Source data
-- ==== Sys2Proof/Machine/Journal.lean ====
section
/-! DEFINITION. The journal: spares, redirections, registration, retire, settling, the spill ring, replay and unreplayable cords
(07_journal_and_replay R235–R253, R259–R265). -/
namespace Sys2Proof.Machine

/-! ### Policy and descriptors -/

/-- Journal policy fields (R262): SKID_WAIT in µs, REPLAY_LIMIT, PROMOTE. -/
def skidWait (s : State) (c : Nat) : Nat := nfld (policy s 2 c) 0 16
def replayLimit (s : State) (c : Nat) : Nat := nfld (policy s 2 c) 16 4
def promote (s : State) (c : Nat) : Bool := nfld (policy s 2 c) 20 1 == 1

/-- The 128 B descriptor of a cord (R235). -/
def cordImage (s : State) (k : Cord) : BitVec 1024 :=
  let refs := k.taint.filter (refLive s)
  let taint := refs.foldr (fun r v => (r.1 + 16384 * r.2) + 65536 * v) 0
  BitVec.ofNat 1024 (pack [(768, k.desc.toNat), (32, k.jsn), (4, k.st.code), (4, k.attempt), (3, refs.length), (1, b2n k.overflow),
    (1, b2n k.sampled), (1, b2n k.twinned), (1, b2n k.inPlace), (1, 0), (16, k.placed.toNat), (32, k.seqLast), (32, k.dep0.getD 0xFFFFFFFF),
    (32, k.dep1.getD 0xFFFFFFFF), (64, taint), (8, (outEntries s k.comp k.id).length), (8, k.checksOpen)])

/-- A journal fault at die level with the detail of R265. -/
def raiseJrn (kind cord cause trigger c : Nat) (s : State) : State :=
  raiseHub uJournal kind dieLoc (detail (pack [(32, cord), (8, cause), (8, 0), (12, trigger)]) none (some c)) s

/-! ### Spares (R250–R252) -/

/-- The default order of regions (R250). -/
def spareRegions : List Nat := [7, 15, 3, 11, 5, 13, 1, 9, 6, 14, 2, 10, 4, 12, 0, 8]

/-- The spare record's mask and count (R250). -/
def spareMask (s : State) : Nat := nfld (policy s 6 0) 128 128
def spareCount (s : State) : Nat := nfld (policy s 6 0) 0 5

/-- A cluster that the record in force lets be a spare: with a mask, its set bits alone (R250). -/
def spareAllowed (s : State) (c : Nat) : Bool := spareMask s == 0 || (spareMask s).testBit c

/-- Spares in the order of R250: by region, the highest slot first. -/
def spareOrder (s : State) : List (Nat × SpareSt) :=
  spareRegions.flatMap (fun r => ((List.range 8).reverse.map (fun k => 8 * r + k)).filterMap (fun c =>
    if spareAllowed s c then (s.jrn.spares.find? c).map (fun v => (c, v)) else none))

/-- A spare that a skid or a twin may take: one under a slice gives it up (R49, R251). -/
def SpareSt.free (v : SpareSt) : Bool := v == .idle || v == .testing

/-- A cluster that a draw may take: not felled, not assigned, not a spare already (R250). -/
def drawable (s : State) (c : Nat) : Bool := !felled s (clusterLoc c) && (assigned s c).isNone && !s.jrn.spares.has c

/-- One draw: the first region that gives none yet gives its slot-7 cluster, or its highest free slot (R250). -/
def drawOne (s : State) : Option Nat :=
  (spareRegions.filter (fun r => !s.jrn.spares.any (fun e => e.1 / 8 == r))).findSome? (fun r =>
    ((List.range 8).reverse.map (fun k => 8 * r + k)).find? (drawable s))

/-- Up to n draws. -/
def drawSpares : Nat → State → State
  | 0, s => s
  | n + 1, s => match drawOne s with
    | some c => drawSpares n (setSpare c .idle s)
    | none => s

/-- The spare set drawn again at entry to LOADED and at a change of the record (R250). A cluster that acts goes on with its work; one that
the mask does not name is no spare for anything new, and leaves when it holds no more work. -/
def redrawSpares (s : State) : State :=
  let acting := s.jrn.spares.keep (fun _ v => match v with
    | .acting _ => true
    | _ => false)
  let s : State := { s with jrn := { s.jrn with spares := acting } }
  if spareMask s ≠ 0 then
    foldS ((List.range 128).filter (fun c => (spareMask s).testBit c && !s.jrn.spares.has c && (assigned s c).isNone && !felled s (clusterLoc c)))
      (fun c t => setSpare c (if fenced t (clusterLoc c) then .fenced else .idle) t) s
  else drawSpares (spareCount s - s.jrn.spares.length) s

/-- One spare drawn by the rule of R250. A mask names them all: then none can be drawn. Where none is, the set shrinks and SPARE_LOW counts
it (R252). -/
def redrawOne (s : State) : State :=
  match (if spareMask s = 0 then drawOne s else none) with
  | some c => setSpare c .idle s
  | none => countHub 191 1 { s with jrn := { s.jrn with spareLow := s.jrn.spareLow + 1 } }

/-- A spare that holds no cord of its compartment returns to IDLE and stops serving it, or leaves a set that it is no member of; so does one
whose twin is over (R140, R250, R251). -/
def spareIdle (c : Nat) (s : State) : State :=
  match s.jrn.spares.find? c with
  | some (.acting n) =>
    let busy := s.jrn.cords.any (fun e => e.2.comp == n && e.2.live && clusterOf e.2.placed == some c)
      || s.jrn.skids.any (fun k => k.spare == some c && (!k.queue.isEmpty || !k.pend.isEmpty))
    if busy then s
    else unserveTap c (if spareAllowed s c then setSpare c .idle s else placeSpare c none s)
  | some _ => if (Tbl.get s.esc.pools c Pool.reset).comp.isSome && (twinning s c).isNone then unserveTap c s else s
  | none => s

/-- Every acting spare looked at (R251). -/
def sparesIdle (s : State) : State := foldS (s.jrn.spares.map (fun e => e.1)) spareIdle s

/-! ### Redirections (R259) -/

/-- The cores of a cluster in turn: the n-th of those in service (R255). -/
def turnCore (s : State) (t n : Nat) : Loc :=
  let l := (List.range 32).filter (fun u => !unitOut s (coreLoc t u))
  coreLoc t ((l[n % l.length]?).getD 0)

/-- The core of a cluster for a cord placed on a unit: of a core the same number, of a slab the cores in turn by `n` (R255). -/
def coreFor (s : State) (t n : Nat) (l : Loc) : Loc :=
  match named l with
  | .core _ u => coreLoc t ((liveCore s t u).getD u)
  | _ => turnCore s t n

/-- Where a redirection sends a cord of a JSN that was placed on a unit: the core named, or one of the cluster named (R259). -/
def redirOne (s : State) (c jsn : Nat) (l : Loc) : Option Loc :=
  (s.jrn.redirs.find? (fun r => r.2.2 == c && covers r.1 l)).map (fun r =>
    match named r.2.1 with
    | .cluster t => coreFor s t jsn l
    | _ => r.2.1)

/-- The unit on which such a cord runs: redirections are followed while the unit is out of service. -/
def redirOf (s : State) (c jsn : Nat) : Nat → Loc → Option Loc
  | 0, _ => none
  | n + 1, l =>
    if !(fenced s l || felled s l) then some l
    else match redirOne s c jsn l with
      | some t => redirOf s c jsn n t
      | none => none

/-! ### Registration (R238–R240) -/

/-- BUFO lies in the same SPACE as an input and overlaps it (R238). -/
def overlaps (a b : Buf) : Bool :=
  a.len != 0 && b.len != 0 && a.space == b.space && (a.space != 2 || a.cluster == b.cluster) && decide (a.addr < b.addr + b.len) && decide (b.addr < a.addr + a.len)

def descInPlace (d : BitVec 768) : Bool := [0, 1, 2].any (fun i => overlaps (descBuf d 3) (descBuf d i))

/-- No reserved bit of a descriptor is set and no SPACE is reserved (R235, R239). -/
def descClean (d : BitVec 768) : Bool :=
  fld d 36 4 == 0 && fld d 54 10 == 0 && fld d 80 16 == 0 && fld d 736 32 == 0 &&
  [0, 1, 2, 3].all (fun i => let b := 128 * (i + 1); fld d (b + 50) 6 == 0 && fld d (b + 63) 1 == 0 && fld d (b + 96) 32 == 0)

/-- Buffer lengths and addresses (R239). -/
def bufOk (b : Buf) : Bool := ((b.len == 0) == (b.space == 0)) && b.addr % 32 == 0 && b.len % 32 == 0

/-- A unit of compartment c: assigned to it, or a spare acting for it (R239). -/
def ofComp (s : State) (c tap : Nat) : Bool := assigned s tap == some c || acting s tap == some c

/-- The status of a registration (R239). -/
def registerStatus (s : State) (d : BitVec 768) : Nat :=
  let c := fld d 32 4
  let unit : Loc := BitVec.ofNat 16 (fld d 64 16)
  let bufs := [0, 1, 2, 3].map (descBuf d)
  match unitKey unit with
  | none => stInvalid
  | some (tap, _) =>
    if !descClean d || (findCord s c (fld d 0 32)).isSome || !bufs.all bufOk then stInvalid
    else if !(ofComp s c tap && bufs.all (fun b => b.space != 2 || ofComp s c b.cluster)) then stDenied
    else if (redirOf s c (s.jrn.nextJsn.get c 0) 4 unit).isNone || (s.comp c).st != .opened then stFenced
    else stOk

/-- The answer on the journal port (R571). -/
def journalAnswer (cord status : Nat) (cap : Bool) (jsn placed : Nat) : W128 :=
  BitVec.ofNat 128 (pack [(32, cord), (4, status), (1, b2n cap), (3, 0), (32, jsn), (16, placed)])

/-- Tile kinds are sampled tile by tile, other kinds cord by cord (R130). -/
def tileKind (k : Nat) : Bool := 1 ≤ k && k ≤ 4

/-- A core of cluster t for a second or third run of work placed at l: the cluster is not out of service, and a spare serves no other
compartment (R140, R251, R290). -/
def runPlace (s : State) (c : Nat) (l : Loc) (t : Nat) : Option Loc :=
  if fenced s (clusterLoc t) || felled s (clusterLoc t) || !(tapComp s t == none || tapComp s t == some c) then none
  else (liveCore s t (coreNo l)).map (coreLoc t)

/-- The unit of a cord's twin: on an active cluster of the compartment in another region, else on a spare (R140). -/
def twinPlace (s : State) (c : Nat) (l : Loc) : Option Loc :=
  let away (t : Nat) : Bool := assigned s t == some c && regionOf l != some (t / 8)
  match (List.range 128).findSome? (fun t => if away t then runPlace s c l t else none) with
  | some u => some u
  | none => (spareOrder s).findSome? (fun e => if e.2.free then runPlace s c l e.1 else none)

/-- The capture digest of a cord at a unit's tap (R134). -/
def cordDigest (s : State) (l : Loc) (cord : Nat) : W128 :=
  match unitKey l with
  | some (t, _) => Tbl.get (Tbl.get s.taps t Tap.reset).capture (2 * cord + 1) 0
  | none => 0

/-- A cord's capture digest starts again at 0. -/
def dropCapture (l : Loc) (cord : Nat) (s : State) : State :=
  match unitKey l with
  | some (t, _) => { s with taps := s.taps.upd t Tap.reset (fun p => { p with capture := p.capture.del (2 * cord + 1) }) }
  | none => s

/-- A spare is ordered awake and its tap serves a compartment (R172, R253). -/
def wakeSpare (t c : Nat) (s : State) : State :=
  emit (.wake t) (serveTap t c { s with jrn := { s.jrn with waking := setAdd s.jrn.waking t } })

/-- A second or third run of a cord begins on a unit: its digest starts at 0, a spare is woken for it, and the descriptor goes to the
unit's dispatcher (R140, R141). -/
def startRun (k : Cord) (u : Loc) (s : State) : State :=
  let s := match clusterOf u with
    | some t => whenS ((s.jrn.spares.find? t).any SpareSt.free) (wakeSpare t k.comp) s
    | none => s
  emit (.handover (cordImage s k) u) (dropCapture u k.id s)

/-- A twin that is skipped or does not finish counts as unsampled (R140, R142, R448). -/
def twinUnsampled (c : Nat) (s : State) : State := countHub (160 + c) 1 s

/-- Cruise and twin selection of a cord's run: a non-tile cord is one unit; the twin is dispatched at once (R130, R139, R140). -/
def selectCord (slot : Nat) (s : State) : State :=
  match s.cord slot with
  | none => s
  | some k =>
    let (samp, s) := if tileKind k.kind then (false, s) else cruiseSelect k.comp k.kind (cruiseEligible s k.desc) s
    let (tw, s) := twinSelect k.comp k.placed k.desc s
    match (if tw then twinPlace s k.comp k.placed else none) with
    | some u =>
      let k' := { k with sampled := samp, twinned := true, checksOpen := b2n samp + 1, twin := some ⟨u, none, none, none⟩ }
      startRun k' u (updCord slot (fun _ => k') s)
    | none =>
      let s := whenS tw (twinUnsampled k.comp) s
      updCord slot (fun k => { k with sampled := samp, twinned := false, checksOpen := b2n samp, twin := none }) s

/-- Taint a cord starts with: the OPEN or RECALLING entries of its slots and its producers' taint (R182). -/
def startTaint (s : State) (k : Cord) : Cord :=
  let own := (s.esc.entries.filter (fun e => e.2.inbound && e.2.comp == k.comp && escOpen e.2.st && k.slots.contains e.2.slot)).map (fun e => (e.1, e.2.reuse))
  let dep (d : Option Nat) : List (Nat × Nat) := match d with
    | some j => (match findJsn s k.comp j with
      | some i => (match s.cord i with
        | some p => taintRefs s p
        | none => [])
      | none => [])
    | none => []
  (own ++ dep k.dep0 ++ dep k.dep1).foldl (gainRef s) k

/-- The hang watch of a compartment that had no live cord starts here (R464; DESIGN CHOICE, log entry 8: the rule names the last retire
alone). -/
def watchFrom (c : Nat) (s : State) : State :=
  { s with obs := { s.obs with lastRetire := s.obs.lastRetire.put c (s.et, (Tbl.get s.obs.lastRetire c (0, false)).2) } }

Your task: Within the data above, the span starting at the line containing "def journalAnswer (cord" and ending at the line containing "def twinPlace (s" is to be retyped exactly, with no other lines.

Answer section:
def journalAnswer (cord status : Nat) (cap : Bool) (jsn placed : Nat) : W128 :=
  BitVec.ofNat 128 (pack [(32, cord), (4, status), (1, b2n cap), (3, 0), (32, jsn), (16, placed)])

/-- Tile kinds are sampled tile by tile, other kinds cord by cord (R130). -/
def tileKind (k : Nat) : Bool := 1 ≤ k && k ≤ 4

/-- A core of cluster t for a second or third run of work placed at l: the cluster is not out of service, and a spare serves no other
compartment (R140, R251, R290). -/
def runPlace (s : State) (c : Nat) (l : Loc) (t : Nat) : Option Loc :=
  if fenced s (clusterLoc t) || felled s (clusterLoc t) || !(tapComp s t == none || tapComp s t == some c) then none
  else (liveCore s t (coreNo l)).map (coreLoc t)

/-- The unit of a cord's twin: on an active cluster of the compartment in another region, else on a spare (R140). -/
def twinPlace (s : State) (c : Nat) (l : Loc) : Option Loc :=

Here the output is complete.